Please report, as a single number, how many lines in the entries include the string "checks".
──────── Records to use
-- ==== Sys2Proof/Laws/Sites.lean ====
section
/-! SUPPORT. Laws of register accesses that are rows of their own: what each address names, and what a write or a read that
reaches its register answers. -/

namespace Sys2Proof.Machine
open Reg

/-- What an address names, whether Tally checks it and its guard group. -/
def siteInfo (a : Nat) : Option (RegSite × Bool × Option Nat) :=
  match siteOf a, regRow a with
  | some x, some r => some (x, r.config, r.guard)
  | _, _ => none

theorem siteOf_of_info {a : Nat} {x : RegSite} {b : Bool} {g : Option Nat} (h : siteInfo a = some (x, b, g)) : siteOf a = some x := by
  unfold siteInfo at h; split at h <;> simp_all

theorem guard_of_info {a : Nat} {x : RegSite} {b : Bool} {g : Option Nat} (h : siteInfo a = some (x, b, g)) :
    (regRow a).bind (·.guard) = g := by
  unfold siteInfo at h; split at h <;> simp_all

theorem Mach.siteAt_of_info {m : Mach} {a : Nat} {x : RegSite} {b : Bool} {g : Option Nat} (h : siteInfo a = some (x, b, g)) (ha : a ≠ FLT_INJ) :
    m.siteAt a = some x := by
  rw [Mach.siteAt, if_neg (fun hh => ha hh.1)]; exact siteOf_of_info h

theorem Mach.markConfig_plain {m : Mach} {a : Nat} {x : RegSite} {g : Option Nat} (h : siteInfo a = some (x, false, g)) : m.markConfig a = m := by
  unfold Mach.markConfig
  unfold siteInfo at h
  split <;> (try rfl)
  rename_i r i hr ht
  split at h <;> simp_all

theorem Mach.markConfig_config {m : Mach} {a i : Nat} {x : RegSite} {g : Option Nat} (h : siteInfo a = some (x, true, g)) (hi : tallyIdx a = some i) :
    m.markConfig a = m.setUncom i true := by
  unfold Mach.markConfig
  unfold siteInfo at h
  split at h <;> simp_all

/-! ### What a write and a read that reach their register come to -/

/-- Over a link that is not asked, an access acts on the machine as it is. -/
theorem Mach.overLink_plain {m : Mach} {a : Nat} (h : isPdi a = false) (v : Option Word) (f : Mach → Nat × Word × Mach) : m.overLink a v f = f m := by
  rw [Mach.overLink, h]; rfl

theorem Mach.pdiWaits_plain {m : Mach} {a : Nat} (h : isPdi a = false) (ch : Nat) (d : Bool) (w : Option Nat) : m.pdiWaits ch d a w = false := by
  rw [Mach.pdiWaits, h]; rfl

theorem Mach.pdiWaits_quiet {m : Mach} (h : m.dl.quiet = true) (ch a : Nat) (d : Bool) (w : Option Nat) : m.pdiWaits ch d a w = false := by
  rw [Mach.pdiWaits, h]; simp

/-- An access that its checks refuse does not wait for the die link. -/
theorem Mach.pdiWaits_refused {m : Mach} {ch a : Nat} {d : Bool} {w : Option Nat} {r : Nat × Mach} (h : m.accessGate ch d a w = some r) :
    m.pdiWaits ch d a w = false := by
  rw [Mach.pdiWaits, h]; simp

/-- A write that reaches an unguarded register and does not wait for the die link: the register port's write, answered. -/
theorem put_eq {s : State} {a : Acc} {addr : Nat} {v : Word} {more : Mach → Mach}
    (h : Reaches s a addr true) (hg : (regRow addr).bind (·.guard) = none) (hw : s.m.pdiWaits a.ch.val a.direct addr (some 15) = false) :
    s.put a addr v 15 more =
      s.regEnd addr v ((s.m.regWrite s.guard.toNat a.ch.val a.direct none addr v 15).1,
        if (s.m.regWrite s.guard.toNat a.ch.val a.direct none addr v 15).1 = 0 then more (s.m.regWrite s.guard.toNat a.ch.val a.direct none addr v 15).2
        else (s.m.regWrite s.guard.toNat a.ch.val a.direct none addr v 15).2)
        (fun m => m.answer a (s.m.regWrite s.guard.toNat a.ch.val a.direct none addr v 15).1 0) := by
  obtain ⟨h1, h2, h3, h4⟩ := h
  have hst : s.m.store s.guard.toNat a addr v 15 = { addr := addr, value := v, after := s.m } := by
    rw [Mach.store, h2, if_neg (by simp)]
    rcases hd : a.direct
    · rfl
    · rw [if_pos rfl, Mach.directStore, h4 hd]
      simp only [Mach.ownStore, Mach.holdsStore, hg, Bool.and_false]
      rfl
  rw [State.put, h1, if_neg (by simp)]
  dsimp only
  rw [hst]
  dsimp only
  rw [hw, if_neg (by simp)]
  simp [stOk]

/-- A write to PDI_ over a link that carries something already joins it (R11). -/
theorem put_waits {s : State} {a : Acc} {addr : Nat} {v : Word} {more : Mach → Mach}
    (h : Reaches s a addr true) (hg : (regRow addr).bind (·.guard) = none) (hw : s.m.pdiWaits a.ch.val a.direct addr (some 15) = true) :
    s.put a addr v 15 more = .next { s with m := s.m.pdiSend (.own a) [{ addr := addr, write := some v }] } := by
  obtain ⟨h1, h2, h3, h4⟩ := h
  have hst : s.m.store s.guard.toNat a addr v 15 = { addr := addr, value := v, after := s.m } := by
    rw [Mach.store, h2, if_neg (by simp)]
    rcases hd : a.direct
    · rfl
    · rw [if_pos rfl, Mach.directStore, h4 hd]
      simp only [Mach.ownStore, Mach.holdsStore, hg, Bool.and_false]
      rfl
  rw [State.put, h1, if_neg (by simp)]
  dsimp only
  rw [hst]
  dsimp only
  rw [hw, if_pos rfl]

/-- A register-port write whose checks 1 to 3 pass and whose block accepts it, off the die link. -/
theorem Mach.regWrite_accepts {m n : Mach} {g ch : Nat} {d : Bool} {addr : Nat} {v : Word} {site : RegSite} {st : Nat}
    (h : m.accessGate ch d addr (some 15) = none) (hp : isPdi addr = false) (hs : m.siteAt addr = some site)
    (hg : (regRow addr).bind (·.guard) = none) (hb : m.blockRule (d || ch == 2) v site = none) (he : m.writeEffect addr v 15 site = (st, n)) :
    m.regWrite g ch d none addr v 15 = (st, if st = stOk then n.markConfig addr else n) := by
  rw [Mach.regWrite, h]
  simp only [Mach.overLink_plain hp, Mach.writeWord, hs, Mach.guardCheck, hg, hb, he]

/-- A register-port write that its block refuses, off the die link. -/
theorem Mach.regWrite_refuses {m : Mach} {g ch : Nat} {d : Bool} {addr : Nat} {v : Word} {site : RegSite} {st : Nat}
    (h : m.accessGate ch d addr (some 15) = none) (hp : isPdi addr = false) (hs : m.siteAt addr = some site)
    (hg : (regRow addr).bind (·.guard) = none) (hb : m.blockRule (d || ch == 2) v site = some st) :
    m.regWrite g ch d none addr v 15 = (st, m) := by
  rw [Mach.regWrite, h]
  simp only [Mach.overLink_plain hp, Mach.writeWord, hs, Mach.guardCheck, hg, hb]

/-- The end of a write that neither resets the chip nor locks. -/
theorem State.regEnd_plain {s : State} {addr : Nat} {v : Word} {st : Nat} {n : Mach} {f : Mach → Mach} (hr : st ≠ 0x100)
    (hj : addr ≠ JNL_RESET ∨ st ≠ 0) (hl : addr ≠ GLB_GUARD ∨ st ≠ 0) : s.regEnd addr v (st, n) f = .next { s with m := f n } := by
  have hg : guardAfter s.guard st addr v = s.guard := by
    rw [guardAfter, if_neg]; rintro ⟨h0, h⟩; exact hl.elim (· h) (· h0)
  unfold State.regEnd
  dsimp only
  rw [if_neg (show st ≠ stReserved from hr), if_neg, hg]
  rintro ⟨h0, h, -⟩; exact hj.elim (· h) (· h0)

/-- A write that reaches an unguarded register whose block accepts it. -/
theorem put_of_reaches {s : State} {a : Acc} {addr : Nat} {v : Word} {more : Mach → Mach} {site : RegSite} {n : Mach}
    (h : Reaches s a addr true) (hp : isPdi addr = false) (hs : s.m.siteAt addr = some site) (hg : (regRow addr).bind (·.guard) = none)
    (hb : s.m.blockRule (a.direct || a.ch.val == 2) v site = none) (he : s.m.writeEffect addr v 15 site = (0, n))
    (hj : addr ≠ JNL_RESET) (hl : addr ≠ GLB_GUARD) :
    s.put a addr v 15 more = .next { s with m := (more (n.markConfig addr)).answer a 0 0 } := by
  rw [put_eq h hg (Mach.pdiWaits_plain hp _ _ _), Mach.regWrite_accepts (h.2.2.1) hp hs hg hb he]
  simp only [stOk, if_true]
  exact State.regEnd_plain (by decide) (Or.inl hj) (Or.inl hl)

/-- A write that reaches an unguarded register whose block refuses it. -/
theorem put_refused {s : State} {a : Acc} {addr : Nat} {v : Word} {more : Mach → Mach} {site : RegSite} {st : Nat}
    (h : Reaches s a addr true) (hp : isPdi addr = false) (hs : s.m.siteAt addr = some site) (hg : (regRow addr).bind (·.guard) = none)
    (hb : s.m.blockRule (a.direct || a.ch.val == 2) v site = some st) (h0 : st ≠ 0) (hr : st ≠ 0x100) :
    s.put a addr v 15 more = .next { s with m := s.m.answer a st 0 } := by
  rw [put_eq h hg (Mach.pdiWaits_plain hp _ _ _), Mach.regWrite_refuses (h.2.2.1) hp hs hg hb]
  simp only [if_neg h0]
  exact State.regEnd_plain hr (Or.inr h0) (Or.inr h0)

/-- A write whose effect ends with a status other than OK. -/
theorem put_status {s : State} {a : Acc} {addr : Nat} {v : Word} {more : Mach → Mach} {site : RegSite} {st : Nat} {n : Mach}
    (h : Reaches s a addr true) (hp : isPdi addr = false) (hs : s.m.siteAt addr = some site) (hg : (regRow addr).bind (·.guard) = none)
    (hb : s.m.blockRule (a.direct || a.ch.val == 2) v site = none) (he : s.m.writeEffect addr v 15 site = (st, n))
    (h0 : st ≠ 0) (hr : st ≠ 0x100) :
    s.put a addr v 15 more = .next { s with m := n.answer a st 0 } := by
  rw [put_eq h hg (Mach.pdiWaits_plain hp _ _ _), Mach.regWrite_accepts (h.2.2.1) hp hs hg hb he]
  dsimp only
  rw [if_neg h0, if_neg (show st ≠ stOk from h0)]
  exact State.regEnd_plain hr (Or.inr h0) (Or.inr h0)

/-- An accepted write of JNL_RESET answers and then resets (R579), but while a reset is in progress. -/
theorem put_reset {s : State} {a : Acc} {v : Word} (h : Reaches s a JNL_RESET true) (hr : s.m.boot.retaining = false)
    (hv : v.toNat / 256 % 256 = 0xC3) (hk : v.toNat % 4 = 1 ∨ v.toNat % 4 = 2) :
    s.put a JNL_RESET v 15 = .next (if v.toNat % 4 = 2 then ({ s with m := s.m.answer a 0 0 } : State).warmRetain true
      else ({ s with m := s.m.answer a 0 0 } : State).chipReset rsWarm 0 true) := by
  have hi : siteInfo JNL_RESET = some (.jnlReset, false, none) := by decide
  rw [put_eq h (guard_of_info hi) (Mach.pdiWaits_plain (by decide) _ _ _),
    Mach.regWrite_accepts (h.2.2.1) (by decide) (Mach.siteAt_of_info hi (by decide)) (guard_of_info hi) (by simp [Mach.blockRule, hv, hk]) rfl]
  have hl : guardAfter s.guard 0 JNL_RESET v = s.guard := by rw [guardAfter, if_neg]; rintro ⟨-, h⟩; exact absurd h (by decide)
  simp only [stOk, if_true, Mach.markConfig_plain hi]
  unfold State.regEnd
  dsimp only
  rw [if_neg (by decide), if_pos ⟨rfl, rfl, hr⟩, hl]
  rfl

/-- A write to a PDI_ register over a quiet die link (R8, R11): it takes effect between its REG_REQ and its REG_RSP. -/
theorem put_pdi {s : State} {a : Acc} {addr : Nat} {v : Word} {site : RegSite} {st : Nat} {n : Mach}
    (h : Reaches s a addr true) (hp : isPdi addr = true) (hq : s.m.dl.quiet = true) (hf : addr ≠ FLT_INJ) (hs : siteOf addr = some site)
    (hg : (regRow addr).bind (·.guard) = none)
    (hb : (s.m.dlPass .core 0x1 1 (regReqData addr (some v))).blockRule (a.direct || a.ch.val == 2) v site = none)
    (he : (s.m.dlPass .core 0x1 1 (regReqData addr (some v))).writeEffect addr v 15 site = (st, n)) (hr : st ≠ 0x100)
    (hj : addr ≠ JNL_RESET) (hl : addr ≠ GLB_GUARD) :
    s.put a addr v 15 = .next { s with m := ((if st = 0 then n.markConfig addr else n).dlPass .power 0x2 0 (regRspData st 0)).answer a st 0 } := by
  have hw : s.m.regWrite s.guard.toNat a.ch.val a.direct none addr v 15 =
      (st, (if st = 0 then n.markConfig addr else n).dlPass .power 0x2 0 (regRspData st 0)) := by
    have h3 := h.2.2.1
    simp only [if_true] at h3
    have hs' : (s.m.dlPass .core 0x1 1 (regReqData addr (some v))).siteAt addr = some site := by
      rw [Mach.siteAt, if_neg (fun hh => hf hh.1)]; exact hs
    rw [Mach.regWrite, h3]
    simp only [Mach.overLink, hp, hq, Bool.and_self, if_true, Option.isSome_some, b2n, Mach.writeWord, hs', Mach.guardCheck, hg, hb, he]
    rfl
  rw [put_eq h hg (Mach.pdiWaits_quiet hq _ _ _ _), hw]
  dsimp only [id]
  rw [ite_self]
  exact State.regEnd_plain hr (Or.inl hj) (Or.inl hl)

/-- A read that reaches its register, off the die link. -/
theorem get_of_reaches {s : State} {a : Acc} {addr : Nat} {st : Nat} {v : Word} {n : Mach}
    (h : Reaches s a addr false) (hp : isPdi addr = false) (he : s.m.readWord s.guard.toNat a.ch.val addr = (st, v, n)) :
    s.get a addr = .next { s with m := n.answer a st v.toNat } := by
  obtain ⟨h1, h2, h3, h4⟩ := h
  have hm : (if a.direct = true then s.m.dropKeyed else s.m) = s.m := by
    split
    · rename_i hd; rw [Mach.dropKeyed, h4 hd]
    · rfl
  rw [State.get, h1, h2, if_neg (by simp), if_neg (by simp), Mach.pdiWaits_plain hp, if_neg (by simp)]
  dsimp only
  rw [hm, Mach.regRead]
  simp only [Bool.false_eq_true, if_false] at h3
  simp only [h3, Mach.overLink_plain hp, he]

/-! ### The rows' addresses -/

theorem info_prtCtrl : ∀ p : Fin 48, siteInfo (PRT_CTRL p) = some (.prtCtrl p, false, none) := by decide
theorem info_slotCtrl : ∀ p : Fin 48, siteInfo (PRT_SLOT_CTRL p) = some (.slotCtrl p, false, none) := by decide
theorem info_grpCtrl : ∀ g : Fin 16, siteInfo (REN_GRP_CTRL g) = some (.grpCtrl g, false, none) := by decide
theorem info_renCtrl : siteInfo REN_CTRL = some (.renCtrl, true, none) := by decide
theorem info_tapCfg : ∀ n : Fin 4, siteInfo (WTP_T_CFG n) = some (.tapCfg n, true, none) := by decide
theorem info_dramScrub : siteInfo DMC_SCRUB = some (.dramScrub, true, none) := by decide
theorem info_phyCtrl : siteInfo DPY_CTRL = some (.phyCtrl, true, none) := by decide
theorem info_hubCtrl : siteInfo HUB_CTRL = some (.hubCtrl, false, none) := by decide
theorem info_hoopCtrl : ∀ k : Fin 12, siteInfo (PDI_HOOP_CTRL k) = some (.hoopCtrl k, false, none) := by decide
theorem info_fltHandled : siteInfo FLT_HANDLED = some (.fltHandled, false, none) := by decide
theorem info_fltAck : siteInfo FLT_ACK = some (.fltAck, false, none) := by decide
theorem info_fltCtrl : siteInfo FLT_CTRL = some (.fltCtrl, false, none) := by decide
theorem info_fltInj : siteInfo FLT_INJ = some (.fltInj, false, none) := by decide
theorem info_chnCtrl : siteInfo CHN_CTRL = some (.chnCtrl, true, none) := by decide
theorem info_jnlReset : siteInfo JNL_RESET = some (.jnlReset, false, none) := by decide
theorem info_jnlWdog : siteInfo JNL_WDOG = some (.jnlWdog, true, none) := by decide
theorem info_queData : ∀ q : Fin 56, siteInfo (QUE_Q_DATA q) = some (.queData q, false, none) := by decide

end Sys2Proof.Machine
end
────────────────
■ **Result**:
3